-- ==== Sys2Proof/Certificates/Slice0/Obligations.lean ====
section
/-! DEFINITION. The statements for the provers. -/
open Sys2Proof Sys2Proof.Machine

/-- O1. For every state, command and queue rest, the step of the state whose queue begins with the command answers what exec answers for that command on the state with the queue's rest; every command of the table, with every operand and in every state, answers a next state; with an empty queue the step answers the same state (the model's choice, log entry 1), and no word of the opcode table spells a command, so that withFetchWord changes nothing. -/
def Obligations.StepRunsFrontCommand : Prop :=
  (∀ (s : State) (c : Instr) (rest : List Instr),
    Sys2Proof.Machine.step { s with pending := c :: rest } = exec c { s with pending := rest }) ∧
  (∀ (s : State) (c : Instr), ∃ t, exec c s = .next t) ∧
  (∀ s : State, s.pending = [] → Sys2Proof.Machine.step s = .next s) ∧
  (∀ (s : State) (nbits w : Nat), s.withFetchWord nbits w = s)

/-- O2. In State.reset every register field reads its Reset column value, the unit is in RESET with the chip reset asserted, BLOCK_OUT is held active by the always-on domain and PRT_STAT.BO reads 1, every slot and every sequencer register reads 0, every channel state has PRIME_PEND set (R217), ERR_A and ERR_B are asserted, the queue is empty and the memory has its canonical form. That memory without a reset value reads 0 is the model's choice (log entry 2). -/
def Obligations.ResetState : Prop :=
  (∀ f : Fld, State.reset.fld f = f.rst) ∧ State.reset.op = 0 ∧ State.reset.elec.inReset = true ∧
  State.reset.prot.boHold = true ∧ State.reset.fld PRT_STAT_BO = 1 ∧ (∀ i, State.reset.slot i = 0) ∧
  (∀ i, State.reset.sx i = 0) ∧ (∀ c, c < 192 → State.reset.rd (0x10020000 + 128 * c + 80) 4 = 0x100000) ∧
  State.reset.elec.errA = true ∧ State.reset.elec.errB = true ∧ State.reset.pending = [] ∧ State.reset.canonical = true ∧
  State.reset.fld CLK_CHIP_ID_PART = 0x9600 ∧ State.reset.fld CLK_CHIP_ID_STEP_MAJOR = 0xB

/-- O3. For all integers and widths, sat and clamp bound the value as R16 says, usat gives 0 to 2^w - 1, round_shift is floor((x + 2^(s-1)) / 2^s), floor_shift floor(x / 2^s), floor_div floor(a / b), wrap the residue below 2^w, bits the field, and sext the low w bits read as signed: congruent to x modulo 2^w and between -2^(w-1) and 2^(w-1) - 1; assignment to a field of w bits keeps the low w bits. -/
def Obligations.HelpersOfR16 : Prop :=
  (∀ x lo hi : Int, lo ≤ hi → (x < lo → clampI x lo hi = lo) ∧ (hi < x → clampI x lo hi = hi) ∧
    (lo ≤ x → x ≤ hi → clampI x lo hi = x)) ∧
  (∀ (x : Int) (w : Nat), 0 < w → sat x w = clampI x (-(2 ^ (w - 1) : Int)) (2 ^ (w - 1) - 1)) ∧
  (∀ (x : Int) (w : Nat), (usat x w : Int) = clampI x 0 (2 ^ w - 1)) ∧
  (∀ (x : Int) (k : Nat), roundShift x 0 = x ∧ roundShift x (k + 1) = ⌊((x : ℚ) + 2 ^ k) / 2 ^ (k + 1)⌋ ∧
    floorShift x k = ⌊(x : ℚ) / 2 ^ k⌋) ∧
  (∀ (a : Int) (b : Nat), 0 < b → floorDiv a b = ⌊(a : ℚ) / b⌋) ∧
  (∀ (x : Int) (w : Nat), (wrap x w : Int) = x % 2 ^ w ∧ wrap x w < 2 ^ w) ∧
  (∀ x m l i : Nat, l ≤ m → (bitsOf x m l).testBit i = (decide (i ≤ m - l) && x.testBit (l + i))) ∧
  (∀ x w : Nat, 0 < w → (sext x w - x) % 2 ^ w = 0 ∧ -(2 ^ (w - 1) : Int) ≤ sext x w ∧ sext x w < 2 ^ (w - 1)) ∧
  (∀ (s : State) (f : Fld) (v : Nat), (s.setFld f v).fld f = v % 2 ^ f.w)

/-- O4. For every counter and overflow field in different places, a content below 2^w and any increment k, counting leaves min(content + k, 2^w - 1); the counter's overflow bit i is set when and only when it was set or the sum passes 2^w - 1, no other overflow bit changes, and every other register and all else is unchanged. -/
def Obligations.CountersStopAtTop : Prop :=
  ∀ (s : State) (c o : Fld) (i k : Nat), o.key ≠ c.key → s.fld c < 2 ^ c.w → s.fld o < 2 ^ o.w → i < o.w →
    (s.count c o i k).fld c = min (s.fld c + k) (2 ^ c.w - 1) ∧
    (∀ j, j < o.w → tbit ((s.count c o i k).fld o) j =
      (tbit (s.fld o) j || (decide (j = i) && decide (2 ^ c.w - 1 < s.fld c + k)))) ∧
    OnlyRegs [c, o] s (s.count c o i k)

+++++

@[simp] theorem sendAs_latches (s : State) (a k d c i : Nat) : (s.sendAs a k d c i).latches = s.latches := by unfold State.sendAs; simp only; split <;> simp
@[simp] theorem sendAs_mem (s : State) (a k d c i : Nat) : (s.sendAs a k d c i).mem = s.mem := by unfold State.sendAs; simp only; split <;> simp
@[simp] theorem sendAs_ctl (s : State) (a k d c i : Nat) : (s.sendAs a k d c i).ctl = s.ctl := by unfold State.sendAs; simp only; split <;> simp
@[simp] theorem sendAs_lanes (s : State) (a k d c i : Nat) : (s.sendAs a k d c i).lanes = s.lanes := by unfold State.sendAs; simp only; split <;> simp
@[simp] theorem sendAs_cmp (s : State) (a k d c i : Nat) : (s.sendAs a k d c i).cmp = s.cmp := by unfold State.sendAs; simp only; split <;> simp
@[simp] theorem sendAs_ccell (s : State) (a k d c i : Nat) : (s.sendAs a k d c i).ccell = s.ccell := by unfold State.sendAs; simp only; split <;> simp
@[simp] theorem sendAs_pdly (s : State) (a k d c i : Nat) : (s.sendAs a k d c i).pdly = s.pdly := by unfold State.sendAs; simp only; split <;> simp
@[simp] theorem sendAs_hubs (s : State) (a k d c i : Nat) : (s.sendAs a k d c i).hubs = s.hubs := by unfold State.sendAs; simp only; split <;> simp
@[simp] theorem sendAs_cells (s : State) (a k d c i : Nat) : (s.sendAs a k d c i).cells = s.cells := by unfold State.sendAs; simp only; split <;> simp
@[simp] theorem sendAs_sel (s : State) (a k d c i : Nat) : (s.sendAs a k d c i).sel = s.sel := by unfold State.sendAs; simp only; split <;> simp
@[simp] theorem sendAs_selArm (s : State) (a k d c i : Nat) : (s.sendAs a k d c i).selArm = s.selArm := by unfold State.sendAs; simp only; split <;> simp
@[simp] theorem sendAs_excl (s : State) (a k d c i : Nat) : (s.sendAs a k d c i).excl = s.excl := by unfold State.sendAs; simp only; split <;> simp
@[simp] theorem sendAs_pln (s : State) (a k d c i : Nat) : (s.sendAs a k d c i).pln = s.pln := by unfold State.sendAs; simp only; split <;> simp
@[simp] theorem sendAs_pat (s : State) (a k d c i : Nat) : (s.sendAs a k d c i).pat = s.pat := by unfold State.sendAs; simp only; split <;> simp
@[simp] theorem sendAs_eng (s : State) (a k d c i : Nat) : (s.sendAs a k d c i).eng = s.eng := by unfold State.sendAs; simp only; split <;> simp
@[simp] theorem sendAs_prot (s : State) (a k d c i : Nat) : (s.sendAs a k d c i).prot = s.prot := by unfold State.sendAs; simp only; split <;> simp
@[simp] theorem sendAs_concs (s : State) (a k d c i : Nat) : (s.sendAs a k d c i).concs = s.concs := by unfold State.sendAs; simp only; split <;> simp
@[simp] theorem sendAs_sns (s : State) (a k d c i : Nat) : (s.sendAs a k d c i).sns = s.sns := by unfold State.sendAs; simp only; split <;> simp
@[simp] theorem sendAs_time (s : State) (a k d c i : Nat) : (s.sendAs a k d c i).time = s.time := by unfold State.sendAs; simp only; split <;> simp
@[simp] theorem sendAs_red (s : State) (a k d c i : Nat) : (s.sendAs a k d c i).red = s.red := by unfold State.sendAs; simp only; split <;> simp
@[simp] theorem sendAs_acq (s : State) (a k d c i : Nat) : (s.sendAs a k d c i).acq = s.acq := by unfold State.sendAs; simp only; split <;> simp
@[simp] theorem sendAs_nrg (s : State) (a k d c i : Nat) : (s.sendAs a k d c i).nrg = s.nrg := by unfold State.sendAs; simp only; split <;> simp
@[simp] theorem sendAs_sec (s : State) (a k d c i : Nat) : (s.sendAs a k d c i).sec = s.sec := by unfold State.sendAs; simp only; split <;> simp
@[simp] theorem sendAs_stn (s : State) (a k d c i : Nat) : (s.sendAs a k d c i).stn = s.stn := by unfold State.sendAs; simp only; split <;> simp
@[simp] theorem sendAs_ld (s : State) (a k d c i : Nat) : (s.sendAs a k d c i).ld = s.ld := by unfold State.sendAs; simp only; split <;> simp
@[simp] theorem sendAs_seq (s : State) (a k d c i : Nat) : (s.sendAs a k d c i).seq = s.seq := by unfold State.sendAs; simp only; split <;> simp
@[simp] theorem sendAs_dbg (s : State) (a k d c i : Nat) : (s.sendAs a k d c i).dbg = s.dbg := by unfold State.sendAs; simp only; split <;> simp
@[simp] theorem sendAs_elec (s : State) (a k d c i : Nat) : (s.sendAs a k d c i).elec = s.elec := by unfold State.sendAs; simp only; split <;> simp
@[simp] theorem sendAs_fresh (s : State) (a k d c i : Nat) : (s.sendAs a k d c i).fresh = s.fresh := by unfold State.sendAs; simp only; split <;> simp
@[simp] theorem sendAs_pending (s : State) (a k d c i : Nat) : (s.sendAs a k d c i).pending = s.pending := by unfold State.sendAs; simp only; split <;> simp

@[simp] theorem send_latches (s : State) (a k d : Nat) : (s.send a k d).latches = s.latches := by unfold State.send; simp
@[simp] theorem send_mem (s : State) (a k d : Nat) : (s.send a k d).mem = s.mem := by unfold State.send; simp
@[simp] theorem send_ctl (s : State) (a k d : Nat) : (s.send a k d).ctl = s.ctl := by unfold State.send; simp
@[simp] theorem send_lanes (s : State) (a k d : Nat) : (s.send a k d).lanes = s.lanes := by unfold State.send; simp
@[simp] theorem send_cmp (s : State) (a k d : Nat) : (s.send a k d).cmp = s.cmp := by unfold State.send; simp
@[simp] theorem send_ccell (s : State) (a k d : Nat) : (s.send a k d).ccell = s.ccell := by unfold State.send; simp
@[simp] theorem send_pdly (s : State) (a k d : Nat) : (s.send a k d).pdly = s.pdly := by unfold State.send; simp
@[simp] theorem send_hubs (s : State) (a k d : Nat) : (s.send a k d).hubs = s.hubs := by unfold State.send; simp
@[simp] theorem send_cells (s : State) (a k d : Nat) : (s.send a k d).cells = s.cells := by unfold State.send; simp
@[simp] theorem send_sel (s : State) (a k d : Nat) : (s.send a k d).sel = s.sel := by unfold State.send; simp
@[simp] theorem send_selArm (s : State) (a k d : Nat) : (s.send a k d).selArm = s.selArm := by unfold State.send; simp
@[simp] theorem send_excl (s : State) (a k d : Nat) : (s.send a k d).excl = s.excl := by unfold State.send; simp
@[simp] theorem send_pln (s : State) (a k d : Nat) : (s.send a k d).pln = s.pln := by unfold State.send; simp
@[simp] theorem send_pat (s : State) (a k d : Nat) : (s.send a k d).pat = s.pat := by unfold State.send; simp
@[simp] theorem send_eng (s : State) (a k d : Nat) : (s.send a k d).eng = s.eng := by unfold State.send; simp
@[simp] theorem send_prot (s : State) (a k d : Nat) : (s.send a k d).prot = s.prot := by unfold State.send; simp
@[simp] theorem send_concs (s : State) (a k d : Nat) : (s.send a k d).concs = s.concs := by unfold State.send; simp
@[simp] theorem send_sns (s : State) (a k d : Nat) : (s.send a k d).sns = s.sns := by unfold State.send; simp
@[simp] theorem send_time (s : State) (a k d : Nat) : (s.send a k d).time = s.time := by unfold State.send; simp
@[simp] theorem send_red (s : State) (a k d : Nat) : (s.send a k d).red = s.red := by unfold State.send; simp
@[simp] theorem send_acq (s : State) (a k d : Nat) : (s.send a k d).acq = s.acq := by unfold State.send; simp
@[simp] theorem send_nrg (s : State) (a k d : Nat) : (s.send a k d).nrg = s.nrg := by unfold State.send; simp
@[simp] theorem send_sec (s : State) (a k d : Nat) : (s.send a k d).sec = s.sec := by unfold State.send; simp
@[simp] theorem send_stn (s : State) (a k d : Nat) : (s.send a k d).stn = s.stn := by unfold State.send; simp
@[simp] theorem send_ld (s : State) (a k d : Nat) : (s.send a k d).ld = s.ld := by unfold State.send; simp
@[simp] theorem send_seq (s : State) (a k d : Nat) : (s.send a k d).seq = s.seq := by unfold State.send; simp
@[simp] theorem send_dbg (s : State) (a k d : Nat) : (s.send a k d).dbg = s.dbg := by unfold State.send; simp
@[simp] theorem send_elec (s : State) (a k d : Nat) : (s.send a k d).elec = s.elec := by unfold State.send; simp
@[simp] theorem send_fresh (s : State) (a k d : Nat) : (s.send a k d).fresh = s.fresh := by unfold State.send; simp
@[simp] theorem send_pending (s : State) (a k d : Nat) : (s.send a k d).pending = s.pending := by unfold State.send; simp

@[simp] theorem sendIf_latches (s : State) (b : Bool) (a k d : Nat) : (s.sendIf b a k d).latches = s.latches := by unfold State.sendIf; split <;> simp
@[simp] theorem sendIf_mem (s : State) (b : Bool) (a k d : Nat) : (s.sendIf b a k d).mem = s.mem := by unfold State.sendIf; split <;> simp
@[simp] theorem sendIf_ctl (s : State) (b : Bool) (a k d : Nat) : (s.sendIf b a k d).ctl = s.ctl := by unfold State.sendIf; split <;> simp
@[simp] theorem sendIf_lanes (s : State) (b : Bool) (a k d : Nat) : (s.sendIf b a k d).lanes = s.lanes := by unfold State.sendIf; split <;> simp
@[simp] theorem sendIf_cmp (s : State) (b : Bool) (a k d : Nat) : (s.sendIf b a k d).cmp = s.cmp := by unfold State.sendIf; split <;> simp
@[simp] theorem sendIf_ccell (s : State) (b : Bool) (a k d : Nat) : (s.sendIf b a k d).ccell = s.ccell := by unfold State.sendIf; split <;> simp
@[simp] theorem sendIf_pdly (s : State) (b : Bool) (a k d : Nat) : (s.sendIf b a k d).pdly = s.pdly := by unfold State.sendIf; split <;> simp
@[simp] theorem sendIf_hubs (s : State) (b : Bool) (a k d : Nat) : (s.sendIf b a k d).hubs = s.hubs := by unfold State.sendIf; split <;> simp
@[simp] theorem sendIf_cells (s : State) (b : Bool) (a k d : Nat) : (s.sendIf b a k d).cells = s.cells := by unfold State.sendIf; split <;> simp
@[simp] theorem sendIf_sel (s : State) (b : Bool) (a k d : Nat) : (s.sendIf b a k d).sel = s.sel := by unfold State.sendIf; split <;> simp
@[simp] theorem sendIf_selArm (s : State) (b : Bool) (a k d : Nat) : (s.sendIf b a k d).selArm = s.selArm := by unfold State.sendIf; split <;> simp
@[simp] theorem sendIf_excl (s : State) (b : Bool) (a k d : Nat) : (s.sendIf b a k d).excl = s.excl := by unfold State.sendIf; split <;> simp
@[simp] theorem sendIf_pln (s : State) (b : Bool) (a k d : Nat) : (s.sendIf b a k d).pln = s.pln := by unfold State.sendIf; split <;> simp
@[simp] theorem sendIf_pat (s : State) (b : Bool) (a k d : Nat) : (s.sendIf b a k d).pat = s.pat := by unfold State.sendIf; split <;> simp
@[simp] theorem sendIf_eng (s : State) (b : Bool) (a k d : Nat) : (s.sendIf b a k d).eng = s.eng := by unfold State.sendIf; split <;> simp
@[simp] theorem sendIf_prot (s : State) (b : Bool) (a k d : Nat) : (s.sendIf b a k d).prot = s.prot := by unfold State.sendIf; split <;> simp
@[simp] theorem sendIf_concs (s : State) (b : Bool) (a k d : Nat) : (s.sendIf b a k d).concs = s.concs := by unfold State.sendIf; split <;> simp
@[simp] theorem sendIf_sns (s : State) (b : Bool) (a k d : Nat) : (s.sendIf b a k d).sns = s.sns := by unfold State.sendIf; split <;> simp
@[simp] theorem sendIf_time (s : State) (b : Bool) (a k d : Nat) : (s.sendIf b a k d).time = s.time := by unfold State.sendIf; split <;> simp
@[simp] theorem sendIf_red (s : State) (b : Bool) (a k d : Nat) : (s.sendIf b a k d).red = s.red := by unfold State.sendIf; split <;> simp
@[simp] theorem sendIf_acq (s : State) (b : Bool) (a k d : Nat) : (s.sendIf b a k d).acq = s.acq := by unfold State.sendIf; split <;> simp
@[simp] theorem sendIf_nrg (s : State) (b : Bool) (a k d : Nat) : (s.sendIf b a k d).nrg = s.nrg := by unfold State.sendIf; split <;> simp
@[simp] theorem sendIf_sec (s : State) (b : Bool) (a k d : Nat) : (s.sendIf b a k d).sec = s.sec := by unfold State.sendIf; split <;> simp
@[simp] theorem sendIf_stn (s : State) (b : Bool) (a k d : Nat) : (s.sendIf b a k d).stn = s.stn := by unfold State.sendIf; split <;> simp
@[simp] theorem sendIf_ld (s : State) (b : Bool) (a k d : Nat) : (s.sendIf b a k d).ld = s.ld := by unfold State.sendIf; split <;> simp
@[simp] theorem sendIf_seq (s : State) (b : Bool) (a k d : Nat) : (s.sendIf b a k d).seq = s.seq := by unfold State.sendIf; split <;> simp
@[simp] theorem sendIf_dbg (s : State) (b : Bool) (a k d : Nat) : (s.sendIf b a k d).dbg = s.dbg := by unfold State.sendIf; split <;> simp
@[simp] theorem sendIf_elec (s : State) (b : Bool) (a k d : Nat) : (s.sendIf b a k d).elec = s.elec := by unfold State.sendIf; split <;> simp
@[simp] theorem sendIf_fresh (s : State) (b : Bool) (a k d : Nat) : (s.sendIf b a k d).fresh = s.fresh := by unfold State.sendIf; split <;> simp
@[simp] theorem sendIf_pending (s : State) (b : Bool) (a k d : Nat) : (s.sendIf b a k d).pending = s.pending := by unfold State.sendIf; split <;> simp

+++++

- [What to work on] Where the string "ccell" appears in a line of the listing, copy that line.

- [Solution below]
@[simp] theorem sendAs_ccell (s : State) (a k d c i : Nat) : (s.sendAs a k d c i).ccell = s.ccell := by unfold State.sendAs; simp only; split <;> simp
@[simp] theorem send_ccell (s : State) (a k d : Nat) : (s.send a k d).ccell = s.ccell := by unfold State.send; simp
@[simp] theorem sendIf_ccell (s : State) (b : Bool) (a k d : Nat) : (s.sendIf b a k d).ccell = s.ccell := by unfold State.sendIf; split <;> simp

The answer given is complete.